* Exercise directions *
Restate word for word the entries below, starting with the line with "simp [hany]" and continuing through the line with "theorem Coll.heard_key (src". Include both of those lines and no others.

* Excerpted data *
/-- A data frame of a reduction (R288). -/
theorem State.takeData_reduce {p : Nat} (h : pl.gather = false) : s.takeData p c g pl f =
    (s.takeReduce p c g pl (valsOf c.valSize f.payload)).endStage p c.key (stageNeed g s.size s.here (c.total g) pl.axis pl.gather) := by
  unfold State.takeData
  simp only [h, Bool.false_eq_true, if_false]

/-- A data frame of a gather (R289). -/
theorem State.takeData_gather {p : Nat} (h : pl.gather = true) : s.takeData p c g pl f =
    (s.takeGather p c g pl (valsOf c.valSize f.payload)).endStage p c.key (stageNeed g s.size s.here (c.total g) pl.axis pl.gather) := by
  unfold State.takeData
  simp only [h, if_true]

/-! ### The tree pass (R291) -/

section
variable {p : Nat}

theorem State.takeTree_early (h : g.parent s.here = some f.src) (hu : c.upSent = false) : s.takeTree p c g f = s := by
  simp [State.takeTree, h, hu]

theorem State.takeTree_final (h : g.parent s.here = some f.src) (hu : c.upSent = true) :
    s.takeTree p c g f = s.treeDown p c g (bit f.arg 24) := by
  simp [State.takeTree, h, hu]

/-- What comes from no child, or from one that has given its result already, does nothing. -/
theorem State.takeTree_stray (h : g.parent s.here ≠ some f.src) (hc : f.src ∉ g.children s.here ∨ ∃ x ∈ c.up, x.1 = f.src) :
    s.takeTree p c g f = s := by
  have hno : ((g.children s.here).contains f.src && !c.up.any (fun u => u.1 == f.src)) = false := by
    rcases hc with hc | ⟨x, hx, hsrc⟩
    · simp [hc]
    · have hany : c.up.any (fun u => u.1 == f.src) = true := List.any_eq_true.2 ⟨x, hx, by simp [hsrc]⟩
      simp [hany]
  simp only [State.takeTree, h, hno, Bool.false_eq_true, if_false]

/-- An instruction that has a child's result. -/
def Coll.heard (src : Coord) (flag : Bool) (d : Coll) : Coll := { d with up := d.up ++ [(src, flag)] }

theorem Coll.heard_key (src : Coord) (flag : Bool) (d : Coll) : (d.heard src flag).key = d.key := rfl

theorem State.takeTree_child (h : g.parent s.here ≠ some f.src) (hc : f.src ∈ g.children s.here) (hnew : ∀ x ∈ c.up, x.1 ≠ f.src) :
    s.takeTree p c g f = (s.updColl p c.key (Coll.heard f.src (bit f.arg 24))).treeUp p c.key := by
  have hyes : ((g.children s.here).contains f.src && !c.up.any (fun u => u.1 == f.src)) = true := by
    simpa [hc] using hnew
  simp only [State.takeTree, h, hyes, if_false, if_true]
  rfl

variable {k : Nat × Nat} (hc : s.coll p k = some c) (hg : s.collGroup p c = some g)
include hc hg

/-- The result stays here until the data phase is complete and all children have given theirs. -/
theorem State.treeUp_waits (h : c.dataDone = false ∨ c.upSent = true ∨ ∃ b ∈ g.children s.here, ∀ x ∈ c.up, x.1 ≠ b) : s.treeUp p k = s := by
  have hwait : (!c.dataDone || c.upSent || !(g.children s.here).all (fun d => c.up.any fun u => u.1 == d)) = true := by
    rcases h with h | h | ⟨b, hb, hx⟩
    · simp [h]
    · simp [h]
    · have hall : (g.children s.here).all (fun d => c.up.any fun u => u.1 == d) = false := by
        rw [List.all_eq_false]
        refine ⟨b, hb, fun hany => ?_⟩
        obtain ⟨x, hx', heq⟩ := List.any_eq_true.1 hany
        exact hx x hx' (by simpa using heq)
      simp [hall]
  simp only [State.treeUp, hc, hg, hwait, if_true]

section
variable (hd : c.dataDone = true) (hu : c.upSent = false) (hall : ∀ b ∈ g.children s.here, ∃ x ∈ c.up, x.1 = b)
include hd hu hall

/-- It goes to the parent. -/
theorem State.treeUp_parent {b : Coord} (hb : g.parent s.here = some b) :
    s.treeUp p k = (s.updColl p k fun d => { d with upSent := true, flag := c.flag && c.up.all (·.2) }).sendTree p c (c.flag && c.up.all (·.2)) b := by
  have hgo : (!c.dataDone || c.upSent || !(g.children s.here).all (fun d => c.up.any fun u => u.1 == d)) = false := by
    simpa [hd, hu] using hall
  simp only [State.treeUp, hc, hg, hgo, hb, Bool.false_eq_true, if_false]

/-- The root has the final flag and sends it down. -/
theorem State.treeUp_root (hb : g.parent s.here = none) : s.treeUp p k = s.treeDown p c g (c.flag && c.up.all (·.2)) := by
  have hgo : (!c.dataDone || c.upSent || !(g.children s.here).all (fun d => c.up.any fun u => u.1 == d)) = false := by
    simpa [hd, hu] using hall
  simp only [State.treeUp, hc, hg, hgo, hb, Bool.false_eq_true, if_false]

---

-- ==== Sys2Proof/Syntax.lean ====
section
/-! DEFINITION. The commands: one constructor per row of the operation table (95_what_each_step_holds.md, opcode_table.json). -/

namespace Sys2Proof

* Result of this task *
      simp [hany]
  simp only [State.takeTree, h, hno, Bool.false_eq_true, if_false]

/-- An instruction that has a child's result. -/
def Coll.heard (src : Coord) (flag : Bool) (d : Coll) : Coll := { d with up := d.up ++ [(src, flag)] }

theorem Coll.heard_key (src : Coord) (flag : Bool) (d : Coll) : (d.heard src flag).key = d.key := rfl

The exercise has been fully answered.